When I finally got to his place, I unlocked the door and walked to where he always sat and observed a message written on an open Big Chief tablet. The writing itself was a kid-like stab at cursive, and I realized I had never seen a handwritten note by Jacob before. “It got easy for me in this EasyChair. I do not miss my people. The old places are new places, and my nerves are new nerves. I am moving around again. And I will see you when moving around becomes easy too.”
Two weeks later he was still not around.
I checked his cash in the accounts, and it was there, so I left it there.
In the company of dolls, I waited every night at my desk by the window to see if the lights came on.
I felt I might be able to go another week without calling the cops, maybe longer even. Maybe I would just start going in and out of the place to make sure his home looked as if someone was at least housesitting. I needed to check the mail and make sure his bills were paid. That was all I needed to do.
I thought back to that time Jacob spoke of, the time when we were kids being let out of class because of a prank about murder coming for us because a guy named Mark Kilroy had been murdered in Mexico. Geraldo Rivera did a show about the Spring Break tragedy, and someone even called up our school making threats about child-killing. Everyone was being picked up from class, and the teachers stood outside to guard us, and we all saw each other, how much the school cared, how the parents all cared.
I was a fourteen-year-old, and I prayed for the safety of all the children, and I prayed for the soul of the witch lady who had boiled Mark Kilroy’s brains in a cauldron, and I prayed for the family of Mark Kilroy. When you were so scared for everyone, it was because you cared for everyone.

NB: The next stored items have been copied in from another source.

/-- Core c dissents (R484, R487, R496): `kind` as GLB_CORE_C_STAT.KIND, the checkpoint, and the record fields that
differ. -/
def State.dissent (s : State) (c kind ckpt fields pc : Nat) : State :=
  let x := s.core c
  let s1 := s.modCore c fun y => { y with
    disagree := inc 8 y.disagree, kind := if x.st = .resync ∧ kind ≠ 5 then 7 else kind, faultTime := s.tmb.now, faultCkpt := ckpt, faultPc := pc }
  let s2 := s1.evDev 0x0701 2 (le 1 c ++ le 1 (s1.core c).kind ++ le 1 x.pos ++ le 1 fields ++ le 4 pc ++ le 8 ckpt)
  match x.st with
  | .resync => ((s2.holdCore c .failed).repairEnds (coreElem c)).coreRecord c
  | .service =>
    if s.glb.st = .degraded ∨ s.glb.repairs ≠ [] ∨ s.voters.length < 3 then s2.enterSafe 0x10
    else
      let failed := 3 ≤ (s2.core c).disagree
      let s3 := s2.holdCore c (if failed then .failed else .held)
      let s4 := if failed then s3.coreRecord c
                else (s3.repairBegins (coreElem c)).requestRetest (coreElem c)
      let s5 := s4.modCor fun y => { y with degradedBy := some c }
      if s.glb.st = .safe then s5 else s5.enterDegraded 0x01
  | _ => s2

/-! ### The vote -/

/-- Decisions of GLB_VOT_STAT.LAST (R498). -/
inductive VoteCode where
  | accept | dissent | order | ledger | twoFaults
deriving DecidableEq, Repr, Inhabited

def VoteCode.code : VoteCode → Nat | .accept => 0 | .dissent => 1 | .order => 2 | .ledger => 3 | .twoFaults => 4

/-- A half's decision: code, majority cores, dissenter. -/
structure Decision where
  code : VoteCode := .twoFaults
  majority : List Nat := []
  odd : Option Nat := none
deriving DecidableEq, Repr, Inhabited

/-- The decision by the FLAGS of the majority; `alone` when all three agree. Combinations that the table of R484 does
not list take a free decision. -/
def decideFlags (flags : Nat) (alone : Bool) (free : Nat) : VoteCode :=
  let crc := bitAt flags 0
  let ord := bitAt flags 1
  let other := match free % 5 with | 0 => VoteCode.accept | 1 => .dissent | 2 => .order | 3 => .ledger | _ => .twoFaults
  if alone then (if flags = 0 then .accept else if crc then .ledger else other)
  else if flags = 0 then .dissent
  else if crc then .twoFaults
  else if ord then .order
  else other

/-- What each half decides on checkpoint n (R484). -/
def State.decision (s : State) (n free : Nat) : Decision :=
  let v := s.voters
  let r := fun c => (s.ckptOf n c).map fun b => b.take 60
  let same := fun a b => (r a).isSome && r a == r b
  let fl := fun c => ((r c).map fun b => rd b 47 1).getD 0
  match v with
  | [a, b, c] =>
    if same a b && same b c then { code := decideFlags (fl a) true free, majority := [a, b, c] }
    else if same a b then { code := decideFlags (fl a) false free, majority := [a, b], odd := some c }
    else if same a c then { code := decideFlags (fl a) false free, majority := [a, c], odd := some b }
    else if same b c then { code := decideFlags (fl b) false free, majority := [b, c], odd := some a }
    else {}
  | [a, b] => if same a b && fl a == 0 then { code := .accept, majority := [a, b] } else {}
  | _ => {}

/-- Fault kind of a dissenter by its own record (R499). -/
def dissentKind (b : Option Bytes) : Nat :=
  match b with
  | none => 4
  | some r => if bitAt (rd r 47 1) 0 then 2 else if bitAt (rd r 47 1) 1 then 3 else 1

/-- The dissenter of a decision is handled. -/
def State.oddOut (s : State) (n : Nat) (d : Decision) : State :=
  match d.odd with
  | none => s
  | some c =>
    let own := s.ckptOf n c
    let maj := (d.majority.head?).bind (s.ckptOf n)
    s.dissent c (dissentKind own) n (match own, maj with | some a, some b => diffFields a b | _, _ => 0)
      (own.elim 0 fun b => rd b 48 4)

/-- LEDGER evidence (R500): the entry flagged follows the last one consumed. -/
def State.ledgerRecord (s : State) (sev : Nat) (maj : List Nat) (n flag : Nat) : State :=
  let seq := (((maj.head?).bind (s.ckptOf n)).elim 0 fun b => rd b 40 4 + 1) % 2 ^ 32
  let e := ((s.cor.entry seq).map (·.bytes)).getD []
  s.evDev 0x0703 sev (le 4 seq ++ le 1 (rd e 4 1) ++ le 1 (ofBitList maj) ++ le 2 (rd e 6 2) ++ le 1 flag)

/-- The ledger discards the entry flagged and every later one; the majority replays from it (R486). -/
def State.discardFrom (s : State) (maj : List Nat) (n : Nat) : State :=
  let seq := (((maj.head?).bind (s.ckptOf n)).elim 0 fun b => rd b 40 4 + 1) % 2 ^ 32
  let s1 := s.modCor fun x => { x with
    ledger := x.ledger.take ((seq + 2 ^ 32 - x.oldest) % 2 ^ 32), ldgSeq := seq }
  maj.foldl (fun q c => q.modCore c fun y => { y with ldgSeq := seq }) s1

/-- The bank that core c closed with checkpoint n leaves the core (R483). -/
def State.releaseBank (s : State) (n c : Nat) : State :=
  (((s.core c).banks.find? fun x => x.1 == n).elim [] (·.2)).foldl (fun q (addr, typ, data) => q.emit (.action c addr typ data)) s

/-- The banks of checkpoint n are free again and its cores go on (R477, R479, R483). -/
def State.freeBanks (s : State) (n : Nat) : State :=
  (List.range 3).foldl (fun q c => q.modCore c fun x => { x with banks := x.banks.filter fun b => b.1 != n, flag := 0 }) s

/-- The bank of the first majority core is released, and a core in RESYNC that agreed is back in service (R483, R496). -/
def State.accepted (s : State) (n : Nat) (d : Decision) : State :=
  let s0 := (d.majority.head?).elim s fun c => s.releaseBank n c
  let s1 := (s0.modCor fun x => { x with
    accepted := (x.accepted + 1) % 2 ^ 64, released := (d.majority.head?).map fun c => (c, n) }).freeBanks n
  if d.code = .accept ∧ d.majority.length = 3 then
    (d.majority.filter fun c => (s.core c).st == .resync).foldl (fun q c =>
      (((q.modCore c fun y => { y with st := .service }).coreRecord c).repairEnds (coreElem c)).exitDegraded 0x01) s1
  else s1

/-- A core that waits in RESYNC is copied into after a checkpoint accepted in DUAL: the core in MIDDLE is the source
(R497). -/
def State.startCopy (s : State) : State :=
  match (List.range 3).find? fun c => (s.core c).st == .resync && (s.core c).pos == 3 && !(s.core c).copying with
  | none => s
  | some c =>
    (s.modCore c fun y => { y with copying := true }).modCor fun x => { x with
      source := (List.range 3).find? fun m => (s.core m).pos == 1 && (s.core m).st == .service }

/-- The reaction to a decision on checkpoint n (R483 to R486). DEDUCED (log 56): ACCEPT_ORDER accepts the checkpoint too; it
counts in ACCEPTED and the bank is released. -/
def State.react (s : State) (n : Nat) (d : Decision) : State :=
  let dual := s.voters.length == 2
  let s0 := s.modCor fun x => { x with last := d.code.code }
  let done := fun (q : State) => q.modCor fun x => { x with records := x.records.filter fun r => rd r.bytes 0 8 != n }
  match d.code with
  | .accept => done (if dual then (s0.accepted n d).startCopy else s0.accepted n d)
  | .dissent => done ((s0.accepted n d).oddOut n d)
  | .order =>
    let s1 := ((s0.accepted n d).modCor fun x => { x with order := inc 16 x.order }).ledgerRecord 1 d.majority n 2
    done ((s1.oddOut n d).discardFrom d.majority n)
  | .ledger => done ((s0.ledgerRecord 3 d.majority n 1).enterSafe 0x13)
  | .twoFaults => done (s0.enterSafe 0x10)

/-- Checkpoint n is decided (R482, R484, R485). `a` and `b` replace the decision of half A or B, for a fault in that
half; `banks` says that the halves choose different banks. -/
def State.vote (s : State) (n : Nat) (a b : Option Nat) (banks : Bool) : State :=
  let (v, s1) := s.fresh
  let d := s1.decision n v
  let x := a.getD d.code.code
  let y := b.getD d.code.code
  if x ≠ y ∨ banks then
    ((s1.modCor fun q => { q with last := 5, records := q.records.filter fun r => rd r.bytes 0 8 != n }).evDev 0x0704 3
      (le 8 n ++ le 1 x ++ le 1 y)).enterSafe 0x12
  else s1.react n d

/-- Every core in the vote has its record of checkpoint n in (R482). -/
def State.allIn (s : State) (n : Nat) : Bool := s.voters.all fun c => (s.ckptOf n c).isSome

/-- What makes a core close its bank: an action barrier, 32 transactions in it, 65,536 instructions since its last
checkpoint, or R477 (R480). A core takes no checkpoint for another reason, and none while both banks are closed (R479). -/
def State.closes (s : State) (c : Nat) (actions : List Action) (barrier : Bool) : Bool :=
  let x := s.core c
  decide (x.banks.length < 2) && decide (actions.length ≤ 32) &&
    (barrier || actions.length == 32 || x.instr - x.ckptInstr == 65536 || x.flag != 0)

That night among the dolls, I realized exhaustion and relief knowing that Jacob was lost. His people were all with me. But before they were with me, he wanted to put them all out in a city he had never left. The dolls looked like a warning, but what they really were was a kind of faith. These scarecrows, these dummy-doll totemic props, meant that my neighbor believed that people he did not know and would never talk to still cared enough to be scared. Maybe on his own now, with not even a neighbor to see that he had water or a battery ready for the TV remote, Jacob would come to know how very wrong he was to ever believe this.